Counterterrorism experts have long feared Somalia is a haven for the terror network, and the U.S. State Department considers al-Shabab a terrorist group with links to al-Qaida — which al-Shabab denies.
The United States, which in the past has launched air strikes targeting suspected al-Qaida members in Somalia, accuses al-Shabab of harboring terrorists who allegedly blew up U.S. embassies in Kenya and Tanzania in 1998.
A surge in violence in May, which diplomats said was a major push by the insurgents to force the government out of its Mogadishu strongholds, killed nearly 200 civilians. Nearly 126,000 people have fled their homes since May 7, according to the U.N. refugee agency. The violence in May went on for about two weeks, but despite reduced fighting, Mogadishu residents continue to flee their homes in anticipation of more conflict.
Two years ago, Ethiopia deployed troops to support Somalia’s fragile, Western-backed government, but they were widely unpopular and were finally withdrawn in January after the election President Sheik Sharif Sheik Ahmed.
Last month Ethiopia sent in troops to the border regions of Somalia.

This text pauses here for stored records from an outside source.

-- ==== Sys2Proof/Machine/Lcd.lean ====
section
/-! DEFINITION. The display controller as the block sees it (R62, R91, R233, R247): command bytes, bytes from nybbles, strobe
falls. What its memories hold, its address counter and how long it is busy are out of scope (R5 (c)). -/

namespace Sys2Proof.Machine

/-- The controller executes a command (R91): the command's operands stand in the registers of its kind, and clear and home
take "long and variable" time (R62). -/
def lcdCommand (c : LcdCmd) (l : Lcd) : Lcd :=
  match c with
  | .setDdram a => { l with addr := .ddram a, exec := .fixed }
  | .setCgram a => { l with addr := .cgram a, exec := .fixed }
  | .functionSet d n f _ => { l with eight := d, twoLine := n, font10 := f, exec := .fixed }
  | .shift s r _ => { l with moveDisplay := s, moveRight := r, exec := .fixed }
  | .displayControl d c b => { l with displayOn := d, cursorOn := c, blinkOn := b, exec := .fixed }
  | .entryMode i s => { l with entryLeft := i, entryShift := s, exec := .fixed }
  | .home _ => { l with exec := .variable }
  | .clear => { l with exec := .variable }

/-- The controller takes a whole byte: data if `rs`, else a command (R52, R91). `00000000` is "no defined command" (log 22). -/
def lcdTake (rs b7 b6 b5 b4 b3 b2 b1 b0 : Bool) (l : Lcd) : Lcd :=
  let o := BitVec.ofBool
  let byte : Byte := o b7 ++ o b6 ++ o b5 ++ o b4 ++ o b3 ++ o b2 ++ o b1 ++ o b0
  let l := { l with received := l.received ++ [(rs, byte)], exec := .fixed }
  match rs with
  | true => l
  | false => match decodeCmdBits b7 b6 b5 b4 b3 b2 b1 b0 with
    | some c => lcdCommand c l
    | none => l

/-- What the controller takes of a pair of strobes that is half a write and half a read: free, nothing or any byte (log 19). -/
def lcdMixedPair (k : Nat) (l : Lcd) : Lcd :=
  match Config.mixedPair k with
  | none => l
  | some (rs, v) =>
    lcdTake rs (v.getLsbD 7) (v.getLsbD 6) (v.getLsbD 5) (v.getLsbD 4) (v.getLsbD 3) (v.getLsbD 2) (v.getLsbD 1) (v.getLsbD 0) l

/-- The controller latches a nybble. With the 4-bit interface it pairs nybbles by counting strobes, high nybble first (R62,
R247); with the 8-bit interface each is a whole access whose low four lines are not wired (R233, log 20). Two nybbles latched
with different register-select levels make a byte whose level is free (log 37); after the odd pulse of a broken-off poll a nybble
ends the pair (log 19). -/
def lcdNybble (k : Nat) (rs : Bool) (n : Nybble) (l : Lcd) : Lcd :=
  if l.eight then
    lcdTake rs (n.getLsbD 3) (n.getLsbD 2) (n.getLsbD 1) (n.getLsbD 0)
      (Config.floatLevel k 13) (Config.floatLevel k 12) (Config.floatLevel k 11) (Config.floatLevel k 10)
      { l with half := .even }
  else match l.half with
    | .even => { l with half := .wroteHigh rs n }
    | .wroteHigh hrs h =>
      lcdTake (if rs = hrs then rs else Config.mixedSelect k) (h.getLsbD 3) (h.getLsbD 2) (h.getLsbD 1) (h.getLsbD 0)
        (n.getLsbD 3) (n.getLsbD 2) (n.getLsbD 1) (n.getLsbD 0) { l with half := .even }
    | .readHigh => lcdMixedPair k { l with half := .even }

/-- One pulse of a read: a read, too, is two nybbles, counted like those of a write (R247, R249). A pair that is all read
changes nothing; a read pulse after a lone nybble ends that pair (log 19). -/
def lcdReadPulse (k : Nat) (l : Lcd) : Lcd :=
  if l.eight then { l with half := .even }
  else match l.half with
    | .even => { l with half := .readHigh }
    | .wroteHigh _ _ => lcdMixedPair k { l with half := .even }
    | .readHigh => { l with half := .even }

/-- The level of the pin of bit mask `m`: what the latch drives, or free while the pin is an input (R248). -/
def pinLevel (dir latch m : Byte) (k i : Nat) : Bool :=
  if dir &&& m ≠ 0 then Config.floatLevel k i else decide (latch &&& m ≠ 0)

/-- The strobe falls while the latch holds `latch` (R62): a pulse of a read if the readback bit is set, else the data pins and
the register-select pin are latched. -/
def strobeFall (cfg : Params) (dir latch : Byte) (l : Lcd) : Lcd :=
  let k := l.samples
  let l := { l with samples := k + 1 }
  if pinLevel dir latch cfg.readbackBit k 6 then lcdReadPulse k l
  else lcdNybble k (pinLevel dir latch cfg.rsBit k 7)
    (nybbleOfPins cfg.order (pinLevel dir latch 0x10 k 4) (pinLevel dir latch 0x08 k 3)
      (pinLevel dir latch 0x04 k 2) (pinLevel dir latch 0x02 k 1)) l

/-- The latch goes from `old` to `new`: the controller acts on the "rising-then-falling transition" of the strobe (R62, R123),
and sees the strobe only while its pin is an output (log 18). -/
def pinsChange (cfg : Params) (dir old new : Byte) (l : Lcd) : Lcd :=
  if old &&& strobe ≠ 0 ∧ new &&& strobe = 0 ∧ dir &&& strobe = 0 then strobeFall cfg dir old l else l

end Sys2Proof.Machine
end

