-- ==== Sys2Proof/Tests/Slice0.lean ====
section
/-! SUPPORT. Tests of the model. Expected values are the spec's own: the words of R92, R95, R81 and R91, the vectors of
96_derived_vectors.md (named in the comment of each test) and the worked examples of 95_test_vectors.md. Then, for each statement that
has hypotheses, a theorem that meets them. -/

namespace Sys2Proof.Tests

open Sys2Proof.Machine Sys2Proof.Safety

/-! ## Helpers -/

/-- An instance that is READY, its handle open, with the default modes. -/
def readyAt (gpio ddrb : Byte) (draws : List Draw) : State :=
  { State.reset with
    phase := .ready, handle := some ⟨0x20, 1⟩, gpio := gpio, ddrb := ddrb, displayshift := 0x04, displaymode := 0x02,
    displaycontrol := 0x04, draws := draws }

/-- The NORMAL start of the vectors: as left by INIT and DISPLAY_ON. -/
def normal (draws : List Draw) : State := readyAt 0x18 0x00 draws

/-- The POLL_PENDING start of the vectors: as left by INIT. -/
def pending (draws : List Draw) : State := readyAt 0x04 0x02 draws

/-- `n` transactions that complete; reads return "not busy". -/
def oks (n : Nat) : List Draw := List.replicate n (.ok 0x00)

/-- The same machine with four lines. -/
def fourLines (s : State) : State := { s with cfg := { s.cfg with numLines := 4 } }

/-- The same machine with a bounded poll. -/
def bounded (n : Nat) (s : State) : State := { s with cfg := { s.cfg with pollMax := some n } }

/-- The expander as completed operations leave it: register 5 known and non-sequential, the direction register as its shadow, the
latch known, the strobe low; the controller's 4-bit interface on a byte boundary. -/
def working (s : State) : State :=
  { s with env := { s.env with mem := [(0, s.ddrb), (5, 0x20), (10, 0x00)], lcd := { s.env.lcd with eight := false } } }

/-- A command that waits in its poll after `n` iterations. -/
def waiting (n : Nat) (draws : List Draw) : State :=
  { readyAt 0x40 0x02 draws with seq := .polling ⟨n, 0x40, 0x60, .plain, ⟨[0x0C], false⟩, []⟩ }

/-- The next state has these transactions, outcome, `gpio` and `ddrb`. -/
def gives (r : Host.Outcome State Fault Refusal) (txns : List Txn) (o : OpOutcome) (gpio ddrb : Byte) : Bool :=
  match r with
  | .next t => decide (t.history.map Event.txn = txns ∧ t.outcomes = [o] ∧ t.gpio = gpio ∧ t.ddrb = ddrb ∧ t.seq = .idle)
  | .fault _ => false
  | .refused _ => false

/-- A property of the next state. -/
def nextHas (r : Host.Outcome State Fault Refusal) (p : State → Bool) : Bool :=
  match r with
  | .next t => p t
  | .fault _ => false
  | .refused _ => false

/-- The five transactions of a poll that is over at its first read, `gpio` bit 0 being 0 (R133). -/
def onePoll : List Txn := [.w1 9 0x40, .w1 9 0x60, .r1, .wb 9 [0x40, 0x60, 0x40], .w1 0 0x00]

/-! ## Well-formedness -/

theorem test_wellFormed_init : (Instr.init 0x7F 1).wellFormed = true ∧ (Instr.init 0x80 1).wellFormed = false := by decide
theorem test_wellFormed_glyph_slot : (Instr.defineGlyph 7 (List.replicate 8 0)).wellFormed = true ∧
    (Instr.defineGlyph 8 (List.replicate 8 0)).wellFormed = false := by decide
theorem test_wellFormed_glyph_bitmap : (Instr.defineGlyph 0 (List.replicate 7 0)).wellFormed = false ∧
    (Instr.defineGlyph 0 (List.replicate 9 0)).wellFormed = false := by decide
theorem test_wellFormed_w1 : (Instr.busWrite1 10 0).wellFormed = true ∧ (Instr.busWrite1 11 0).wellFormed = false := by decide
theorem test_wellFormed_wb : (Instr.busWriteBlk 10 [0]).wellFormed = true ∧ (Instr.busWriteBlk 11 [0]).wellFormed = false ∧
    (Instr.busWriteBlk 9 []).wellFormed = false := by decide
theorem test_wellFormed_quad : (Instr.encodeNybbles 0x81 0xFF).wellFormed = true ∧
    (Instr.encodeNybbles 0x20 0).wellFormed = false := by decide
theorem test_wellFormed_params : paramsDefault.wellFormed = true ∧ { paramsDefault with numLines := 0 }.wellFormed = false ∧
    { paramsDefault with numLines := 5 }.wellFormed = false ∧
    { paramsDefault with pollMax := some 0 }.wellFormed = false := by decide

Djibouti, Ethiopia and Kenya are members of the Intergovernmental Authority Development, a regional group that has led past peace talks on Somalia and last month imposed a sea and air blockade to stop supplies reaching the Islamic insurgents there. It is not clear whether the blockade is effective.
Somalia has not had an effective government since 1991, when warlords overthrew longtime dictator Mohamed Siad Barre and plunged the country into anarchy and chaos. The lawlessness also has allowed Somali pirates to flourish, making the nation the world’s worst piracy hotspot.